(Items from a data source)

**********

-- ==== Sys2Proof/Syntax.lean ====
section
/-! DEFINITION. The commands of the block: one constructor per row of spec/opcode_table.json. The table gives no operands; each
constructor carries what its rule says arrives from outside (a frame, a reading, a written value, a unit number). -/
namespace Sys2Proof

**********

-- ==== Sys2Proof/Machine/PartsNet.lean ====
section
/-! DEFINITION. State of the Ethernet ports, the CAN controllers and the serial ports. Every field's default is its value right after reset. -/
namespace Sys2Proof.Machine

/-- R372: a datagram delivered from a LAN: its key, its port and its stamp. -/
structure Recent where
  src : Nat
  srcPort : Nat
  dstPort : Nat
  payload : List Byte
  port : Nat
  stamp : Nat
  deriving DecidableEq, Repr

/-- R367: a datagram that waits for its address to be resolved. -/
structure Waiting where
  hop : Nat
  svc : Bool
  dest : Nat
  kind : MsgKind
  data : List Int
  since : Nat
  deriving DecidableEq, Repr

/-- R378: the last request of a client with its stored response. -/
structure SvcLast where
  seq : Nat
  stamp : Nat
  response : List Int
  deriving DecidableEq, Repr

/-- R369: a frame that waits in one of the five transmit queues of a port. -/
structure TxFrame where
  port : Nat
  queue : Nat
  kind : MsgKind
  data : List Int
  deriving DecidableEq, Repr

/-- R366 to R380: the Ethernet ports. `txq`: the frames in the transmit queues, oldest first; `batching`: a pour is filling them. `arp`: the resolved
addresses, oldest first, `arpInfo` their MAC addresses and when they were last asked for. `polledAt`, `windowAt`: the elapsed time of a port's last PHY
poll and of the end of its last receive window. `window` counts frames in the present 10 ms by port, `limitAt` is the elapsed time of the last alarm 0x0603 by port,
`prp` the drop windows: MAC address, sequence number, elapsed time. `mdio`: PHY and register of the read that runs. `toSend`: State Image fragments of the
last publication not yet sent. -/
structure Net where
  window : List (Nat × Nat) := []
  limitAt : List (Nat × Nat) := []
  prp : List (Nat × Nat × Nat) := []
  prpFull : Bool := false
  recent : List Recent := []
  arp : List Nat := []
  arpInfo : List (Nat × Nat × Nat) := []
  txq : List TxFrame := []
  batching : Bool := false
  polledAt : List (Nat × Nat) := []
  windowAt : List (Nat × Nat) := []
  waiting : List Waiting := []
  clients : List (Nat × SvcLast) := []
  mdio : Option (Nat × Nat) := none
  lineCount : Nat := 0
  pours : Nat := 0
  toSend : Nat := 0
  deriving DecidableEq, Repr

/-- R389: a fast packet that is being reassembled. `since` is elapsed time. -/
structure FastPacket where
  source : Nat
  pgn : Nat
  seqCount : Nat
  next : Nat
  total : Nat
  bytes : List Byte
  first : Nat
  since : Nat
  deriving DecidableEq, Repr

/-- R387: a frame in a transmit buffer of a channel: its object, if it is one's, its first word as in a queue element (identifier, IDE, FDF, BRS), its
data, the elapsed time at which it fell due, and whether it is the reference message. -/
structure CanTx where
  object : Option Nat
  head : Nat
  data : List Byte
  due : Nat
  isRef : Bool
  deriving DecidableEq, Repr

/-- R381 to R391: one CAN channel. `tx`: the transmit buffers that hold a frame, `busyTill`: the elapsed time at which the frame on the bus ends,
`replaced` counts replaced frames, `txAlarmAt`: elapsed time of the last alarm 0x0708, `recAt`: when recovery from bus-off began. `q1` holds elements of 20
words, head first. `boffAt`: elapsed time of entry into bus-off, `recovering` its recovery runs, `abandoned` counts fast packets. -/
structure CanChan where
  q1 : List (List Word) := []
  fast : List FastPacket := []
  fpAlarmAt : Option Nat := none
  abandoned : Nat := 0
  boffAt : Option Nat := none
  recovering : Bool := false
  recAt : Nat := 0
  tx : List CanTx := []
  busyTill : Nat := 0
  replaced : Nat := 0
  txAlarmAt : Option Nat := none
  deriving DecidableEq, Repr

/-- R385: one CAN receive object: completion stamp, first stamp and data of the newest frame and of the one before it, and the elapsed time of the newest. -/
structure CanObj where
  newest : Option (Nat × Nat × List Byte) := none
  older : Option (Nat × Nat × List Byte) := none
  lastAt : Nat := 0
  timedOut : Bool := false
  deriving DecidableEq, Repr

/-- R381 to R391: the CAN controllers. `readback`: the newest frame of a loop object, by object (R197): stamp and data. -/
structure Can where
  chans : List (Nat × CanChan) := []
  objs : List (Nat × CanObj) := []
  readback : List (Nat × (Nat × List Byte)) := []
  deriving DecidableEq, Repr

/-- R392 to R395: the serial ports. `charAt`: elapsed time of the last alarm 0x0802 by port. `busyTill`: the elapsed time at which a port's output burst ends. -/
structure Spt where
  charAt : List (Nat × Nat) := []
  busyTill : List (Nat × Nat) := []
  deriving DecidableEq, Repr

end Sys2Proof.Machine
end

**********

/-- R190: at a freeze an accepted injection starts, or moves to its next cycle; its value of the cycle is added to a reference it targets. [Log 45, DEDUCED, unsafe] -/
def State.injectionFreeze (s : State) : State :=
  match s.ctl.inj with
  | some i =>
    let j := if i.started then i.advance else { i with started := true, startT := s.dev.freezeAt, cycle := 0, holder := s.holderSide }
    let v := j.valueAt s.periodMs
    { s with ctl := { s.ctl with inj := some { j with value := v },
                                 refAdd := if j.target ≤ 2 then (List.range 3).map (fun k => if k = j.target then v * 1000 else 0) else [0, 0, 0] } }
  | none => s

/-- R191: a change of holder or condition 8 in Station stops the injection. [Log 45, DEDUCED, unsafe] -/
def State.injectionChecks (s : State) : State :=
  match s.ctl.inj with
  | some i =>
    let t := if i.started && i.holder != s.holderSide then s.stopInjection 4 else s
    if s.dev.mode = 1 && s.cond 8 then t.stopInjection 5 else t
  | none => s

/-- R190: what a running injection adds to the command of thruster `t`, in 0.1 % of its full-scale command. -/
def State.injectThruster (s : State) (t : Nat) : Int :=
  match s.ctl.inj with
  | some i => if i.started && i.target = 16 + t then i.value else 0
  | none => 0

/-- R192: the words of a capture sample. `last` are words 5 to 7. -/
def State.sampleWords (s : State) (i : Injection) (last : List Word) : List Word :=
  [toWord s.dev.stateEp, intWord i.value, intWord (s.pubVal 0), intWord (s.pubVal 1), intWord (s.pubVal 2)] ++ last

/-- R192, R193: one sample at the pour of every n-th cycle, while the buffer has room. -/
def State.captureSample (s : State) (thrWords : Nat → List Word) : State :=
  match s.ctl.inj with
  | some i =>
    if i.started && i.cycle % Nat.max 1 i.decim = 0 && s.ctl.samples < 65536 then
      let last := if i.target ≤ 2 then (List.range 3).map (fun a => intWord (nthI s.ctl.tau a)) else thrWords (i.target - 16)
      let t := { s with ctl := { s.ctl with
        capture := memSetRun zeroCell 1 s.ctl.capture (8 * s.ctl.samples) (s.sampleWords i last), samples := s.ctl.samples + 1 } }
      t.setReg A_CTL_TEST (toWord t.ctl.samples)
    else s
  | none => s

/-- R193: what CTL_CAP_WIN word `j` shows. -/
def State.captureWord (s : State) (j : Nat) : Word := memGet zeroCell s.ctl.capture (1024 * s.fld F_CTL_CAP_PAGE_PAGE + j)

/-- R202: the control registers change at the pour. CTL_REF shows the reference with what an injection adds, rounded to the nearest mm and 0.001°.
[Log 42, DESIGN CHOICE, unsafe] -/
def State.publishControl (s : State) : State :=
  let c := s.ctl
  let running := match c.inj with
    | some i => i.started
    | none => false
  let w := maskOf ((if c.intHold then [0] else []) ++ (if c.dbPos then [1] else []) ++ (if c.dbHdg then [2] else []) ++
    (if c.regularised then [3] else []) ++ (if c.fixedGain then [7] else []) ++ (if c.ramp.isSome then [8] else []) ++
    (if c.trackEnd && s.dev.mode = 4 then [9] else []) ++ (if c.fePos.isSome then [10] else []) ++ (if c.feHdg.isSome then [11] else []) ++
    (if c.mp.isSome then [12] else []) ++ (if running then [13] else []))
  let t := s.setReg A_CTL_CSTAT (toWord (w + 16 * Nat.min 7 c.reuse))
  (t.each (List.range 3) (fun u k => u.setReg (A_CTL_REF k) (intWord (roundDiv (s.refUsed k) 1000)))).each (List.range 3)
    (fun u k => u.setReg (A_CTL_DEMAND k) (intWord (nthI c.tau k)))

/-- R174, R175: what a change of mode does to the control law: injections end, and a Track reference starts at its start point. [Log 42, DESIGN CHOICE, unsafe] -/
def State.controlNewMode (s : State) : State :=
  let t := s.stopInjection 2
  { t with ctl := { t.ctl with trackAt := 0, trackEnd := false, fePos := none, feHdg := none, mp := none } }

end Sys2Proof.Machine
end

**********

Exercise instructions -
Write out, from the lines above, only those from the line with "newest : Option" to the line with "objs : List (Nat × CanObj) := []", exactly as given, including the first and the last.

Task output -
  newest : Option (Nat × Nat × List Byte) := none
  older : Option (Nat × Nat × List Byte) := none
  lastAt : Nat := 0
  timedOut : Bool := false
  deriving DecidableEq, Repr

/-- R381 to R391: the CAN controllers. `readback`: the newest frame of a loop object, by object (R197): stamp and data. -/
structure Can where
  chans : List (Nat × CanChan) := []
  objs : List (Nat × CanObj) := []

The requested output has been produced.